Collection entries
===============

/-- LUT k of slice i is in SPLIT mode. -/
def lutSplit (r i k : Nat) (s : State) : Bool := bit k (sliceWord r i 16 s)
/-- Bit n of the truth table of LUT k. -/
def lutBit (r i k n : Nat) (s : State) : Bool := bit (n % 32) (sliceWord r i (2 * k + n / 32) s)

/-- The previous slice in chain order (R109). -/
def prevSlice (i : Nat) : Option Nat :=
  if i % 12 ≠ 0 then some (i - 1) else if i < 192 then none else some (i - 192 + 11)

/-! ## Taps: groups, lanes -/

def TapGroup.idle : TapGroup := { items := [], replay := none, shown := none, laneFails := [] }
/-- Inbound group 4 + g of a side of region r. -/
def tapKey (r side g : Nat) : Nat := (r * 4 + side) * 4 + g
def tapGroup (k : Nat) (s : State) : TapGroup := tget TapGroup.idle s.logic.taps k
def setTapGroup (k : Nat) (x : TapGroup) (s : State) : State :=
  setLogic { s.logic with taps := tput TapGroup.idle k x s.logic.taps } s

def outFrame (r side w : Nat) (s : State) : Word := frameWord r (17 + 2 * side) w s
def inFrame (r side w : Nat) (s : State) : Word := frameWord r (18 + 2 * side) w s
def sideDir (side : Nat) : Dir := dirOf side
/-- The modes of a group: a pin side always works as LEVEL (R415). -/
def outStream (r side g : Nat) (s : State) : Bool :=
  (regionNext r (sideDir side)).isSome && bit g (outFrame r side 0 s)
def inStream (r side g : Nat) (s : State) : Bool :=
  (regionNext r (sideDir side)).isSome && bit g (inFrame r side 0 s)

def tapRetired (r side : Nat) (s : State) : Word := rd (P.RGN r) (R.RGN_TAP_RETIRED + 4 * side) s

/-- The neighbour sends: ON with its clock running (R123). A pin side has no region there. -/
def neighbourOn (r side : Nat) (s : State) : Bool :=
  match regionNext r (sideDir side) with
  | some n => regionOn n s
  | none => true
/-- The neighbour drains or swaps (R123). -/
def neighbourHeld (r side : Nat) (s : State) : Bool :=
  match regionNext r (sideDir side) with
  | some n => (tfind s.logic.holdOut (n * 4 + dirCode (opposite (sideDir side)))).isSome
  | none => false
/-- Inbound lanes of a side take no new item (R267). -/
def inboundHeld (r side : Nat) (s : State) : Bool := (rgn r s).inHeld.getLsbD side
/-- Region r's own outbound lanes of a side are held. -/
def sideHeld (r side : Nat) (s : State) : Bool := (tfind s.logic.holdOut (r * 4 + side)).isSome

/-- VALID of an inbound STREAM group (R120, R123). -/
def groupValid (r side g : Nat) (s : State) : Bool :=
  inStream r side g s && neighbourOn r side s && !neighbourHeld r side s &&
    !(tapGroup (tapKey r side g) s).items.isEmpty

/-- The value an inbound lane presents: IN_DEFAULT for a retired lane, for a neighbour that is not on, and
until the first item (R122, R123). -/
def tapLane (r side k : Nat) (s : State) : Bool :=
  let x := tapGroup (tapKey r side (k / 8)) s
  let dflt := bit k (inFrame r side 1 s)
  if bit k (tapRetired r side s) || !neighbourOn r side s then dflt
  else
    let item := if inStream r side (k / 8) s then (x.items.head?.or x.shown) else x.shown
    match item with
    | some v => v.getLsbD (k % 8)
    | none => dflt

/-- READY of an outbound group (R120, R123). -/
def groupReady (r side g : Nat) (s : State) : Bool :=
  if !outStream r side g s then true
  else match regionNext r (sideDir side) with
    | none => true
    | some n =>
      if !regionOn n s then true
      else if inboundHeld n (dirCode (opposite (sideDir side))) s then false
      else (tapGroup (tapKey n (dirCode (opposite (sideDir side))) g) s).items.length < 16

/-- Bit n of the bank interface of a tile (R191). -/
def bankSig (t n : Nat) (s : State) : Bool :=
  let b := bankPort t s
  if n = 0 then b.lutGnt
  else if n = 1 then b.lutReads.any (·.1 == 1)
  else if n < 34 then b.lutData.data.getLsbD (n - 2)
  else (Tag.code b.lutData.tag).testBit (n - 34)

/-! ## The Fox tap: a STREAM group of 36 lanes in each direction (R259) -/

/-- READY: the group holds a credit; toward a port that is fenced or retired it stays 1. -/
def foxReady (r : Nat) (s : State) : Bool :=
  let x := chan (.foxTapUp (regionId r)) s
  x.fenced || x.retired || (x.sendq.isEmpty && decide (0 < canLaunch x))
/-- VALID: the tap holds a word of the Fox port. -/
def foxValid (r : Nat) (s : State) : Bool := !(chan (.foxTapDown (regionId r)) s).buffer.isEmpty
/-- Bit n of a word: data, tag, PAR. -/
def wordBit (w : TWord) (n : Nat) : Bool :=
  if n < 32 then w.data.getLsbD n else if n < 35 then (Tag.code w.tag).testBit (n - 32) else w.par
def foxLane (r n : Nat) (s : State) : Bool :=
  match (chan (.foxTapDown (regionId r)) s).buffer with
  | w :: _ => wordBit w n
  | [] => Config.foxIdleLane r n

/-! ## Evaluation -/

/-- The value of a signal. CARRY_EN is read nowhere: DESIGN CHOICE (assumption log 117), the chain of a slice with
CARRY_EN = 0 works like any other. The fuel bounds the length of a combinational path; a path that does not end is
a loop, whose value is left open (Config.loopValue). -/
def sigVal (fuel r : Nat) (g : Sig) (s : State) : Bool :=
  match fuel with
  | 0 => Config.loopValue r
  | fuel + 1 =>
    let index (i k n : Nat) : Nat := (List.range n).foldl (fun a j =>
      if sigVal fuel r (.mux i (56 + 6 * k + j)) s then a + 2 ^ j else a) 0
    match g with
    | .const b => b
    | .ff i n => ff r i n s
    | .lutY i k =>
      if lutSplit r i k s then lutBit r i k (32 + index i k 5) s else lutBit r i k (index i k 6) s
    | .lutZ i k =>
      if lutSplit r i k s then lutBit r i k (index i k 5) s else lutBit r i k (index i k 6) s
    | .mux i idx =>
      let c := muxCode r i idx s
      if c = 31 then false else sigVal fuel r (muxCandidate r i idx c) s
    | .carry i k =>
      if k = 0 then
        match fld 10 9 (sliceWord r i 16 s) with
        | 0 => false
        | 1 => true
        | 2 => match prevSlice i with
          | some p => sigVal fuel r (.carry p 8) s
          | none => false
        | _ => sigVal fuel r (.mux i 116) s
      else if sigVal fuel r (.lutY i (k - 1)) s then sigVal fuel r (.carry i (k - 1)) s
      else sigVal fuel r (.lutZ i (k - 1)) s
    | .line l =>
      let driver (d : Nat) : Option Bool :=
        let w := lineWord r l (2 * d) s
        if bit 31 w && sigVal fuel r (lineSource (fld 14 0 (lineWord r l (2 * d + 1) s))) s
        then some (sigVal fuel r (lineSource (fld 14 0 w)) s) else none
      match (List.range 4).findSome? driver with
      | some b => b
      | none => match lineIdle r l s with
        | 0 => false
        | 1 => true
        | _ => lineHeld r l s
    | .tap side k => tapLane r side k s
    | .tapOut c n => (cell (r * 256 + c) s).tapOut.getLsbD n
    | .ready side g => groupReady r side g s
    | .valid side g => groupValid r side g s
    | .bank t n => bankSig (r * 16 + t) n s
    | .draining => (rgn r s).draining
    | .foxReady => foxReady r s
    | .foxValid => foxValid r s
    | .foxLane n => foxLane r n s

===============

## [Problem to work on]
Write out exactly the lines from the one containing "(.mux i 116) s" through the end of the data, both included. Add nothing else.

## [Result for this task]
        | _ => sigVal fuel r (.mux i 116) s
      else if sigVal fuel r (.lutY i (k - 1)) s then sigVal fuel r (.carry i (k - 1)) s
      else sigVal fuel r (.lutZ i (k - 1)) s
    | .line l =>
      let driver (d : Nat) : Option Bool :=
        let w := lineWord r l (2 * d) s
        if bit 31 w && sigVal fuel r (lineSource (fld 14 0 (lineWord r l (2 * d + 1) s))) s
        then some (sigVal fuel r (lineSource (fld 14 0 w)) s) else none
      match (List.range 4).findSome? driver with
      | some b => b
      | none => match lineIdle r l s with
        | 0 => false
        | 1 => true
        | _ => lineHeld r l s
    | .tap side k => tapLane r side k s
    | .tapOut c n => (cell (r * 256 + c) s).tapOut.getLsbD n
    | .ready side g => groupReady r side g s
    | .valid side g => groupValid r side g s
    | .bank t n => bankSig (r * 16 + t) n s
    | .draining => (rgn r s).draining
    | .foxReady => foxReady r s
    | .foxValid => foxValid r s
    | .foxLane n => foxLane r n s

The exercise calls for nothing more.